From: Gregory Price <gregory.price@memverge.com>
To: Yuquan Wang <wangyuquan1236@phytium.com.cn>
Cc: lizhijian@fujitsu.com, dan.j.williams@intel.com,
linux-cxl@vger.kernel.org, y-goto@fujitsu.com,
Jonathan.Cameron@huawei.com, dave.jiang@intel.com,
fan.ni@samsung.com
Subject: Re: CXL volatile memory: How to restore the previous region/Interleave set
Date: Fri, 31 May 2024 11:50:35 -0400 [thread overview]
Message-ID: <Zlnxy5JnBjREhH+L@memverge.com> (raw)
In-Reply-To: <ZlhWXu6l6i2nYL+t@phytium.com.cn>
On Thu, May 30, 2024 at 06:35:10PM +0800, Yuquan Wang wrote:
> On Wed, May 29, 2024 at 12:40:41PM -0400, Gregory Price wrote:
> >
> > The CFMWS is the BIOS/EFI's mechanism to report the system configuration
> > to the Operating System, not the Operating System's mechanism to change
> > system configurations (such as interleave). What you're talking about
> > is re-configuring HDM Decoders to interleave devices *presented by* the
> > CFMWS to the operating system.
> >
> > Confusing, I know. But stick with me.
> >
> >
> >
> > The interleave referred to the CFMWS is the BIOS/EFI telling the system
> > that memory accesses to this (physicall address) region will be interleaved
> > across the set of devices that are backing that region. The operating system
> > is responsible for reading these settings and presenting the memory to the
> > system accordingly.
> >
> > The BIOS for example could configure all devices behind a single CFMW as
> > a "Single Device" that interleaves many physical devices, and the OS should
> > present it as such. In this scenario, there is no need to configure an
> > interleave region via cxl-cli - the BIOS already did that for you and
> > presented all these devices as a single device. All you need to do is
> > online the memory.
> >
>
> Sorry Gregory, here I have a question. According to your description, the
> bios drivers could prepare some interleave cxl region configurations on
> default cxl hardware(SoC) just like we using ndctl-tools in OS run-time
> (cxl create-region).
>
Not in the sense of using cxl-cli or ndctl, but in the sense that
BIOS/EFI is responsible for reading hardware configurations and
presenting a sane configuration/memory map to the operating system.
It is technically possible, though not necessarily implemented anywhere,
for BIOS to read the ACPI information from the devices and program
the root complex/decoders/whathaveyou to present those devices as a
single device to the operating system.
The BIOS reads in the ACPI0016 data, generates one or more CFMWS/entries
and hands off management of that CFMWS to the OS. In doing so, it's
perfectly capable of programming the CFMWS to present multiple devices
(or even specific regions in those devices) as part of a single CFMW.

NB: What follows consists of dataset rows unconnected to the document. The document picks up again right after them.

-- ==== Sys2Proof/Tests/Slice0.lean ====
section
/-! SUPPORT. Checks of the well-formedness conditions, states and operands that meet the hypotheses of the statements, and small tests
of single commands. Each `witness_<Name>` is for the statement of that name; expected results are worked out from the spec's tables. -/

namespace Sys2Proof.Tests

open Sys2Proof Sys2Proof.Machine

/-! ### Helpers -/

/-- The command gives a next state of which `p` holds. -/
def after (c : Instr) (s : State) (p : State → Bool) : Bool :=
  match exec c s with
  | .next t => p t
  | _ => false

/-- Registers stored, one after another. -/
def put (s : State) (l : List (Reg × DWord)) : State := l.foldl (fun s e => s.wr e.1 e.2) s

/-- A device in SERVICE: out of reset, link up with bus master on, every crossing open. -/
def svc : State :=
  { State.reset with regs := [(.genState, 1), (.genXingQuiet, 0), (.rstCause, 1), (.pwrRails, 0x3F)]
                     boot := { State.reset.boot with held := false }
                     pcie := { State.reset.pcie with dlActive := true, busMaster := true } }

/-- The device in SERVICE with every DRBG instance READY, the source RUNNING and every island powered. -/
def rnd : State :=
  { svc with regs := svc.regs ++ (.rngStatus, 2) :: (List.range 8).map (fun n => (Reg.fabIslStat n, 0)) ++ (List.range 16).map (fun k => (Reg.rngDrbStat k, 1)) }

/-- Job 7 of slice 5 with its inputs in a unit: opcode and PARAM. -/
def job (op param : Nat) : Job where
  id := 7
  slice := 5
  queue := 320
  index := 0
  desc := leBytes 2 op ++ zeros 10 ++ leBytes 4 param ++ zeros 112
  gather := []
  phase := .gathered
  unit := some (.bne 2 0)
  pool := some 0
  failures := 0
  retried := false
  suspect := false
  ahead := false
  stretched := false
  yielded := false
  catches := 0
  journal := false
  slot := some 9
  attr := 1
  key := []
  attr2 := 0
  key2 := []
  sigIndex := none
  fillNo := 0
  memo := []
  ctrWait := false
  prGranted := false
  drawWait := false
  pqWait := false
  drawn := []
  gang := []
  main := []
  in2 := []
  in3 := []
  ctx := []
  result := none
  trav := []
  cellGen := 0
  epoch := none
  classical := ⟨.waiting, none, none, none⟩
  pq := ⟨.waiting, none, none, none⟩

/-- The device with one job in flight. -/
def withJob (x : Job) : State := { rnd with jobs := [x] }

/-! ### Well-formed commands -/

theorem wf_accepts : ([Instr.registerWrite .bar0 0x100000 64 0, .sqDoorbell 511 63 64 0, .queueEnable 32767 0, .jobDispatch 31 (.hash 127) .key2,
    .slhdsaSign 3 [0, 21],
    .spareJoin 95 95 true, .islandFreqWrite 7 3, .nop 95 ⟨3, 15, 31, 31, 31, 31, 0⟩, .counterWriteAck 1023, .rdeData 15 (.slice 511) 64 0,
    .bneResume 7, .mbxClear 1, .tamperAlarm 17 0 false, .backupAlarm 7 0, .healthTestFailure 3 3, .bankWipeDone 15, .ddrMachineCheck 4,
    .rstBlock 7 127, .mlkemKeygen 7]).all Instr.wf = true := by decide
theorem wf_refuses_widths : ([Instr.registerWrite .bar0 0 12 0, .rcRead .bar0 0 0 0, .registerWrite .bar4 0 128 0, .sqDoorbell 0 0 48 0, .cqDoorbell 0 0 256 0,
    .rdeData 0 .sc 24 0, .setAliasWrite 0 9 0]).any Instr.wf = false := by decide
theorem wf_refuses_offsets : ([Instr.registerWrite .bar0 (2 ^ 28) 32 0, .rcRead .bar4 (2 ^ 28) 64 0, .bar4NormalAccess (2 ^ 26) (.read 4) .clean,
    .apertureAccess 4090 (.read 8) .clean, .clearAliasWrite (2 ^ 26) 64 0, .fetchAndSet 0 (2 ^ 26 - 7) 0, .fetchAndClear 16 0 0]).any Instr.wf
    = false := by decide
theorem wf_refuses_queues : ([Instr.sqDoorbell 512 0 64 0, .cqDoorbell 0 64 64 0, .queueEnable 32768 0, .queueDisable 32768 0, .qmgQRestart 32768 0 [],
    .modTimeExpiry 32768, .sliceEnable 512 1, .sliceReset 512 4, .slmPgQrestart 512 0 [], .vecCountWrite 512 0]).any Instr.wf = false := by decide
theorem wf_refuses_units : ([Instr.jobDispatch 32 .sc .none, .jobDispatch 0 (.shell 96) .none, .jobDispatch 0 (.bne 8 0) .none, .jobDispatch 0 (.bne 0 2) .none,
    .jobDispatch 0 (.hash 128) .none, .poolHoldWrite 32 0, .watchdogExpiry 96, .spareJoin 96 0 true, .spareJoin 0 96 true, .islandFreqWrite 8 0,
    .islandFreqWrite 0 4, .islandGate 8, .hsfCoreRetire 128, .catchPoint 8, .bneMachineCheck 8 0, .bneMachineCheck 0 1]).any Instr.wf = false := by decide
theorem wf_refuses_tile_fields : ([Instr.nop 96 ⟨0, 0, 0, 0, 0, 0, 0⟩, .vadd 0 ⟨4, 0, 0, 0, 0, 0, 0⟩, .vadd 0 ⟨0, 16, 0, 0, 0, 0, 0⟩,
    .vadd 0 ⟨0, 0, 32, 0, 0, 0, 0⟩, .vadd 0 ⟨0, 0, 0, 32, 0, 0, 0⟩, .vadd 0 ⟨0, 0, 0, 0, 32, 0, 0⟩, .vadd 0 ⟨0, 0, 0, 0, 0, 32, 0⟩]).any Instr.wf
    = false := by decide
theorem wf_refuses_others : ([Instr.counterWriteAck 1024, .slhdsaSign 0 [22], .conditionedBlock (zeros 64), .monitorSample (.cell 4 []), .rdeClaim 16 .sc, .rdeClaim 0 (.slice 512), .rdeFinishDone 16, .mbxClear 2,
    .tamperAlarm 18 0 false, .sourceInactive 18, .backupAlarm 8 0, .healthTestFailure 4 0, .healthTestFailure 0 4, .drbgReseedRequest 16,
    .drbgAtLimit 16, .bankHandoverDrained 16, .ddrMachineCheck 0, .ddrMachineCheck 5, .rstBlock 8 0, .rstBlock 0 128]).any Instr.wf
    = false := by decide

/-! ### The queue, the tick and reset -/

theorem witness_IdleTickCountsTime : svc.pending = [] ∧ svc.power.backup = false ∧ svc.power.io = true ∧
    { svc with power := { svc.power with backup := true } }.pending = [] := by decide
/-- Tile 95 in the stages of its block reset. -/
def blockSvc (phase : DWord) : State := { put svc [(.rstBlockStat, phase * 16)] with boot := { svc.boot with block := some (1, 95) } }
theorem witness_IdleTickCountsTime_block : ((blockSvc 1).pending = [] ∧ (blockSvc 1).boot.block = some (1, 95) ∧ (blockSvc 1).blockPhase = 1 ∧
    95 ∈ (blockSvc 1).blockTiles 1 95) ∧ (blockSvc 2).blockPhase = 2 ∧ (blockSvc 2).power.backup = false ∧ (blockSvc 2).power.io = true ∧
    svc.boot.block = none := by decide
theorem test_step_takes_the_front : step { svc with pending := [.sliceEnable 0 1, .nop 0 ⟨0, 0, 0, 0, 0, 0, 0⟩] } =
    exec (.sliceEnable 0 1) { svc with pending := [.nop 0 ⟨0, 0, 0, 0, 0, 0, 0⟩] } := rfl
theorem test_tick : (match step svc with
    | .next t => t.rd .genTime == 1 && t.pending == []
    | _ => false) = true := by decide
theorem test_no_row_has_bits : decodeTableWord 32 0 = none ∧ (svc.withFetchWord 32 0).pending = [] := by decide
theorem witness_ResetState : State.reset.rd .genXingQuiet = Reg.resetVal .genXingQuiet ∧ State.reset.rd .rstCause = 1 ∧
    (Reg.genXingQuiet ≠ .rstCause) := by decide

/-! ### Jobs -/

/-- MODMUL of 2 · 2 modulo 5 on eight-byte operands. -/
def jMul : Job := { job 0x0B01 0 with main := leBytes 8 2, in2 := leBytes 8 2, in3 := leBytes 8 5 }
/-- MODMUL of 0, which the range check refuses. -/
def jZero : Job := { job 0x0B01 0 with main := leBytes 8 0, in2 := leBytes 8 2, in3 := leBytes 8 5 }
def jExp : Job := { job 0x0B02 0 with main := leBytes 8 4, in2 := leBytes 8 1, in3 := leBytes 8 5 }
def jInv : Job := { job 0x0B03 0 with main := leBytes 8 2, in3 := leBytes 8 3 }
def jNoInv : Job := { job 0x0B03 0 with main := leBytes 8 2, in3 := leBytes 8 4 }

theorem witness_JobCommandComputesItsResult : jobRow (.modmul 7) = some (7, modmul) ∧ (withJob jMul).job? 7 = some jMul ∧
    (withJob jMul).computing modmul.opcode jMul = true ∧ modmul.reject (withJob jMul) jMul = none ∧
    (withJob jMul).drawAll jMul (modmul.draws jMul) = .got [] (withJob jMul) := ⟨rfl, by decide, by decide, by decide, rfl⟩
theorem witness_JobCommandComputesItsResult_draws : jobRow (.mlkemKeygen 7) = some (7, mlkemKeygen) ∧
    (withJob (job 0x0101 2)).computing mlkemKeygen.opcode (job 0x0101 2) = true ∧
    ∃ l t, (withJob (job 0x0101 2)).drawAll (job 0x0101 2) (mlkemKeygen.draws (job 0x0101 2)) = .got l t := ⟨rfl, by decide, _, _, rfl⟩
theorem witness_JobCommandTurnedAway : jobRow (.modmul 7) = some (7, modmul) ∧ (withJob jZero).computing modmul.opcode jZero = true ∧
    modmul.reject (withJob jZero) jZero = some (.fail 0x10 (1 + 256)) ∧ (withJob jMul).job? 8 = none := ⟨rfl, by decide, by decide, by decide⟩
theorem witness_RawArithmeticIsRight :
    ((withJob jMul).computing 0x0B01 jMul = true ∧ (withJob jMul).rawA jMul = 2 ∧ (withJob jMul).rawB jMul = 2 ∧ (withJob jMul).rawM jMul = 5) ∧
    ((withJob jExp).computing 0x0B02 jExp = true ∧ (withJob jExp).rawA jExp = 4 ∧ (withJob jExp).rawB jExp = 1) ∧
    ((withJob jInv).computing 0x0B03 jInv = true ∧ invMod ((withJob jInv).rawA jInv) ((withJob jInv).rawM jInv) = some 2) ∧
    (withJob jNoInv).computing 0x0B03 jNoInv = true ∧ invMod ((withJob jNoInv).rawA jNoInv) ((withJob jNoInv).rawM jNoInv) = none := by
  decide
theorem test_modmul : after (.modmul 7) (withJob jMul) (fun t => t.jobs.map (·.result) == [some ⟨0, 0, leBytes 8 4, .none⟩]) = true := by decide
theorem test_modinv : after (.modinv 7) (withJob jInv) (fun t => t.jobs.map (·.result) == [some ⟨0, 0, leBytes 8 2, .none⟩]) = true := by decide
theorem test_modinv_none : after (.modinv 7) (withJob jNoInv) (fun t => t.jobs.map (·.result) == [some ⟨0x10, 0x701, [], .none⟩]) = true := by
  decide

/-- X25519 derivation on zero strings, and a tag over nothing. -/
def jDerive : Job := { job 0x0906 1 with key := zeros 32, in2 := zeros 32 }
def jMac : Job := { job 0x0C03 0x200 with key := zeros 32, main := [] }
def jMacVerify : Job := { job 0x0C04 0x200 with key := zeros 32, main := [], in3 := zeros 32 }

theorem witness_SecretAndMacResults : (withJob (job 0x0103 1)).computing 0x0103 (job 0x0103 1) = true ∧
    (withJob (job 0x0603 1)).computing 0x0603 (job 0x0603 1) = true ∧ (withJob jDerive).computing 0x0906 jDerive = true ∧
    (∃ l t, (withJob jDerive).drawAll jDerive [(true, 32)] = .got l t) ∧ (withJob jMac).computing 0x0C03 jMac = true ∧
    (withJob jMacVerify).computing 0x0C04 jMacVerify = true :=
  ⟨by decide, by decide, by decide, ⟨_, _, rfl⟩, by decide, by decide⟩

theorem witness_ShellsComputeAsOneTile : firstAttempt (fun k => if k = 3 then some [1] else none) 8 0 = some [1] ∧ 0 < 6 := by decide
theorem test_lanes : laneRounds (fun k => if k = 3 ∨ k = 4 then some [BitVec.ofNat 8 k] else none) 2 8 0 = some [3] := by decide

/-- RSA with n = 33, e = 3, d = 7, whose representative 2 comes back from 8. -/
def rsaToy : Bytes := rsaMat ⟨33, 3, 3, 11, 1, 7, 2⟩
/-- The same with a wrong exponent, whose results fail the check. -/
def rsaWrong : Bytes := rsaMat ⟨33, 3, 3, 11, 1, 3, 2⟩
def jRsa (op : Nat) (key main : Bytes) : Job := { job op 0x200 with key := key, main := main }

theorem witness_RsaSecretOperationsComplete :
    ((withJob (jRsa 0x0A08 rsaToy [2])).computing 0x0A08 (jRsa 0x0A08 rsaToy [2]) = true ∧
      (withJob (jRsa 0x0A05 rsaToy [2])).computing 0x0A05 (jRsa 0x0A05 rsaToy [2]) = true ∧ repFail 2 (rsaKey rsaToy).n = none ∧
      (∃ l t, (withJob (jRsa 0x0A08 rsaToy [2])).drawAll (jRsa 0x0A08 rsaToy [2]) [(true, 32)] = .got l t) ∧
      powMod ((rsaKey rsaToy).crt 2) (rsaKey rsaToy).e (rsaKey rsaToy).n = 2) ∧
    ((jRsa 0x0A08 rsaWrong [2]).core = some 2 ∧ repFail 2 (rsaKey rsaWrong).n = none ∧
      powMod ((rsaKey rsaWrong).crt 2) (rsaKey rsaWrong).e (rsaKey rsaWrong).n ≠ 2) :=
  ⟨⟨by decide, by decide, by decide, ⟨_, _, rfl⟩, by decide⟩, by decide, by decide, by decide⟩

def jSlh : Job := { job 0x0302 2 with key := zeros 64, main := [1] }
/-- A LOAD of one word, and the resident quota that lets it in. -/
def jLoad : Job := { job 0x0B04 0 with main := leBytes 8 3 }
def loadState : State := put (withJob jLoad) [(.bneResQuota, 64)]
/-- A FREE of handle 0x00010080: entry 0 of core 2 in generation 1. -/
def jFree : Job := { job 0x0B05 0 with desc := (job 0x0B05 0).desc.take 96 ++ leBytes 4 0x10080 ++ zeros 28 }
def freeState : State := { withJob jFree with bcores := [(2, ⟨none, none, [(0, ⟨1, some 5, leBytes 8 3⟩)], false, false⟩)] }
def jDestroy : Job := { job 0x0D05 0 with attr := 1 }
/-- DESTROY of slot 9, a stateful key of cell 0. -/
def jDestroyCell : Job := { job 0x0D05 0 with attr := 0x11 }
def destroyState : State :=
  { withJob jDestroyCell with slots := [(9, ⟨[1], 0x11, ~~~0x11, 0, none⟩)], cells := [(0, ⟨8, 0, .used, some 8, 16, none, false, [], false, some 8⟩)] }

This would look like reporting a single CFMWS covering multiple discrete
physical memory devices. This CFMWS would have interleaves ways set
to >=2 and a TargetList with multiple discrete devices, with a single
hardware physical address region that applies to both.
The operating system would then manage this region as single device.
Looking briefly at the CXL* Type 3 Memory Device Software Guide from
Intel (July 2021, Rev 1.0), this is described in section 2.6 and seems
reasonably straightforward to me.
You certainly COULD save this setup in the LSA if you wanted to, but to
put bluntly - there's now a better way of doing/managing all of this.
HDM decoders let the OS set this all up.
And really the LSA is meant to store information about how to stitch
persistent data back together. This is probably why the LSA is not
referenced for the volatile setups in the Software Guide.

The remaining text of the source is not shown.